Some of the red flags for p-hacking are the use of median splits in the data,
high and low responders when it's actually a continuous distribution.
Why not use the continuous scores?
Unconventional analysis choices or internal inconsistent analysis choices.
So maybe the researchers looked through lots of different possibilities and
they just picked the thing that worked the best.
P-values close to the threshold of 0.05
is one of the red flags that they pointed out.
Not everybody's P-value can be just under 0.05.
That's a flag for some effect that really wasn't significant and
then you're trying to get it to be more significant.
And then finally, unusual numbers of subjects without explanation.
This is a view of the preprocessing pipeline.
And this is a paper by Josh Carp from a few years ago.
And what he did is he analysed the same data set many different ways.
In fact, he analysed them 34,000 different ways.
Just by picking different analysis steps and several strategies for
each analysis step.
So that he has got almost 7,000 unique analysis pipelines,
five multiple comparisons correction strategies, leading to 34,000 maps.
And so this is the mean activation across all of the analysis maps,
and also the range.
So the point is that there's a lot of variability
according to these analysis pipeline choices.
Some of them are better than others.
But the solution here for us is to really be principled and
consistent in your analysis choices.
It's not bad to have a good pipeline or
to change things about your pipeline to make it better.

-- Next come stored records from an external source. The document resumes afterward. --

theorem cfgApplyEffect_kept {r : Nat} (hC : ([.out, .hostMem, .dev, .scratch, .mem, .store, .sem, .tile, .job, .fab, .rink, .post, .host, .cfg, .tel, .sec, .pwr] : List Part) ⊆ C) (h : Kept C z s)
    : Kept C z (cfgApplyEffect r s) := by
  unfold cfgApplyEffect
  repeat' with_reducible first
    | assumption | apply accessErr_kept | apply notReady_kept | apply cfgResult_kept | apply applyIfIdle_kept | refine Kept.ite ?_ ?_
    | exact Part.subs hC (by decide) | fail_if_no_progress refine Kept.put ?_

theorem cfgDiscardEffect_kept {r : Nat} (hC : ([.out, .host, .cfg] : List Part) ⊆ C) (h : Kept C z s) : Kept C z (cfgDiscardEffect r s) := by
  unfold cfgDiscardEffect
  repeat' with_reducible first
    | assumption | apply accessErr_kept | apply notReady_kept | apply cfgResult_kept | apply discardStaged_kept | refine Kept.ite ?_ ?_
    | exact Part.subs hC (by decide) | fail_if_no_progress refine Kept.put ?_

theorem cfgSaveEffect_kept {r : Nat} (hC : ([.out, .host, .cfg] : List Part) ⊆ C) (h : Kept C z s) : Kept C z (cfgSaveEffect r s) := by
  unfold cfgSaveEffect
  repeat' with_reducible first
    | assumption | apply accessErr_kept | apply notReady_kept | apply cfgResult_kept | refine Kept.ite ?_ ?_ | exact Part.subs hC (by decide)
    | fail_if_no_progress refine Kept.put ?_ | intro _ | split

theorem cfgSaveDoneEffect_kept {ok : Bool} (hC : ([.out, .host, .cfg] : List Part) ⊆ C) (h : Kept C z s) : Kept C z (cfgSaveDoneEffect ok s) := by
  unfold cfgSaveDoneEffect
  repeat' with_reducible first
    | assumption | apply cfgResult_kept | refine Kept.ite ?_ ?_ | exact Part.subs hC (by decide) | fail_if_no_progress refine Kept.put ?_ | intro _
    | split

theorem ploughPark_kept {c : Nat} {mode : Nat} {aborted : Nat} (hC : ([.out, .hostMem, .dev, .scratch, .mem, .store, .sem, .tile, .job, .fab, .rink, .post, .host, .cfg, .tel, .sec, .pwr] : List Part) ⊆ C) (h : Kept C z s)
    : Kept C z (ploughPark s c mode aborted) := by
  unfold ploughPark
  repeat' with_reducible first
    | assumption | apply parkPloughed_kept | apply applyIfIdle_kept | exact Part.subs hC (by decide)

theorem ploughStart_kept {c : Nat} {mode : Plough} {cause : Nat} (hC : ([.out, .hostMem, .dev, .scratch, .mem, .store, .sem, .tile, .job, .fab, .rink, .post, .host, .cfg, .tel, .sec, .pwr] : List Part) ⊆ C) (h : Kept C z s)
    : Kept C z (ploughStart s c mode cause) := by
  unfold ploughStart
  repeat' with_reducible first
    | assumption | apply ploughNow_kept | apply applyIfIdle_kept | exact Part.subs hC (by decide)

theorem ploughFrom_kept {c : Nat} {mode : Plough} {cause : Nat} (hC : ([.out, .hostMem, .dev, .scratch, .mem, .store, .sem, .tile, .job, .fab, .rink, .post, .host, .cfg, .tel, .sec, .pwr] : List Part) ⊆ C) (h : Kept C z s)
    : Kept C z (ploughFrom s c mode cause) := by
  unfold ploughFrom
  repeat' with_reducible first
    | assumption | apply ploughSpread_kept | apply applyIfIdle_kept | exact Part.subs hC (by decide)

theorem goAbsent_kept {x : Nat} {cause : Nat} {b23 : Nat} {port : Option Nat} (hC : ([.out, .hostMem, .dev, .scratch, .mem, .store, .sem, .tile, .job, .fab, .rink, .post, .host, .cfg, .tel, .sec, .pwr] : List Part) ⊆ C) (h : Kept C z s)
    : Kept C z (goAbsent s x cause b23 port) := by
  unfold goAbsent
  repeat' with_reducible first
    | assumption | apply absentNow_kept | apply applyIfIdle_kept | exact Part.subs hC (by decide)

theorem linkLost_kept {port : Nat} {cause : Nat} (hC : ([.out, .hostMem, .dev, .scratch, .mem, .store, .sem, .tile, .job, .fab, .rink, .post, .host, .cfg, .tel, .sec, .pwr] : List Part) ⊆ C) (h : Kept C z s)
    : Kept C z (linkLost s port cause) := by
  unfold linkLost
  repeat' with_reducible first
    | assumption | apply linkGone_kept | apply applyIfIdle_kept | exact Part.subs hC (by decide)

theorem releasePools_kept {c : Nat} (hC : ([.job] : List Part) ⊆ C) (h : Kept C z s) : Kept C z (releasePools s c) := by
  unfold releasePools
  repeat' with_reducible first
    | assumption | refine Kept.ite ?_ ?_ | fail_if_no_progress refine Kept.put ?_

theorem failXfer_kept {ch : Nat} (hC : ([.dev, .mem, .sec] : List Part) ⊆ C) (h : Kept C z s) : Kept C z (failXfer s ch) := by
  unfold failXfer
  repeat' with_reducible first
    | assumption | apply devUndef_kept | exact Part.subs hC (by decide) | fail_if_no_progress refine Kept.put ?_ | intro _ | split

theorem cutXfer_kept {ch : Nat} (hC : ([.dev, .mem, .sec] : List Part) ⊆ C) (h : Kept C z s) : Kept C z (cutXfer s ch) := by
  unfold cutXfer
  repeat' with_reducible first
    | assumption | apply secRefuse_kept | apply failXfer_kept | refine Kept.ite ?_ ?_ | exact Part.subs hC (by decide)
    | fail_if_no_progress refine Kept.put ?_ | intro _ | split

theorem stopDma_kept {c : Nat} (hC : ([.dev, .mem, .host, .sec] : List Part) ⊆ C) (h : Kept C z s) : Kept C z (stopDma s c) := by
  unfold stopDma
  repeat' with_reducible first
    | assumption | apply updChan_kept | apply cutXfer_kept | refine forEach_kept ?_ ?_ | refine Kept.ite ?_ ?_ | exact Part.subs hC (by decide)
    | intro _ | split

theorem releaseTags_kept {c : Nat} (hC : ([.fab] : List Part) ⊆ C) (h : Kept C z s) : Kept C z (releaseTags s c) := by
  unfold releaseTags
  repeat' with_reducible first
    | assumption | fail_if_no_progress refine Kept.put ?_

theorem releaseJob_kept {c : Nat} (hC : ([.dev, .job, .fab, .trw, .rink, .post, .sec] : List Part) ⊆ C) (h : Kept C z s)
    : Kept C z (releaseJob s c) := by
  unfold releaseJob
  repeat' with_reducible first
    | assumption | apply updCtx_kept | apply updTrowel_kept | apply rinkFree_kept | apply releasePools_kept | apply releaseTags_kept
    | refine forEach_kept ?_ ?_ | refine Kept.foldl ?_ ?_ | refine Kept.ite ?_ ?_ | exact Part.subs hC (by decide)
    | fail_if_no_progress refine Kept.put ?_ | intro _

theorem saveVregs_kept {m : Manifest} {t : Nat} (hC : ([.dev, .mem] : List Part) ⊆ C) (h : Kept C z s) : Kept C z (saveVregs s m t) := by
  unfold saveVregs
  repeat' with_reducible first
    | assumption | apply devWrite_kept | exact Part.subs hC (by decide) | intro _ | split

theorem loadVregs_kept {m : Manifest} {t : Nat} (hC : ([.vreg] : List Part) ⊆ C) (h : Kept C z s) : Kept C z (loadVregs s m t) := by
  unfold loadVregs
  repeat' with_reducible first
    | assumption | refine Kept.foldl ?_ ?_ | fail_if_no_progress refine Kept.put ?_ | intro _ | split

theorem writeKeep_kept {m : Manifest} {n : Nat} (hC : ([.store] : List Part) ⊆ C) (h : Kept C z s) : Kept C z (writeKeep s m n) := by
  unfold writeKeep
  repeat' with_reducible first
    | assumption | apply storeWrite_kept | refine forEach_kept ?_ ?_ | exact Part.subs hC (by decide) | intro _ | split

theorem passCourse_kept {c : Nat} {n : Nat} (hC : ([.dev, .mem, .store, .sem, .vreg, .job] : List Part) ⊆ C) (h : Kept C z s)
    : Kept C z (passCourse s c n) := by
  unfold passCourse
  repeat' with_reducible first
    | assumption | apply semInitCourse_kept | apply saveVregs_kept | apply loadVregs_kept | apply writeKeep_kept | refine forEach_kept ?_ ?_
    | refine Kept.ite ?_ ?_ | exact Part.subs hC (by decide) | fail_if_no_progress refine Kept.put ?_ | intro _

end Sys2Proof.Machine
end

But we should really make those choices in advance of looking at the results
as much as possible.
So here finally are some do's and don'ts in terms of
what we should do to avoid selection bias problems.
So don't is thoughtless analysis.
I don't want to give you the idea that you should just choose everything and
advance in one analysis and then be done and not look at your data.
It's really important to explore the data,
to examine the data, examine the assumptions.
The point is to get the right answer.
Not just to get the answer that we wanted in the first place.
And getting the right answer really requires looking at the data and
making some smart choices.
And sometimes we do have to change what we do based on what the data
actually looked like.
Don't do uncorrected exploratory analysis with strong conclusions.
So we can do those analyses but don't go to town and sell the story and
yourself on a finding that comes from an uncorrected exploratory analysis.
Do really work in advance to choose principled a prior hypothesis.
We talked about using net analysis to do that and that's in the next module.
And tried to conduct adequately powered studies which often requires a lot of
investment and resources.
There's a lot of various inferences that can come from that.
But do learn the techniques to make quantitative reverse inferences and
really use those to understand what your brain maps are telling you.
So that's the end of this module, thanks for listening.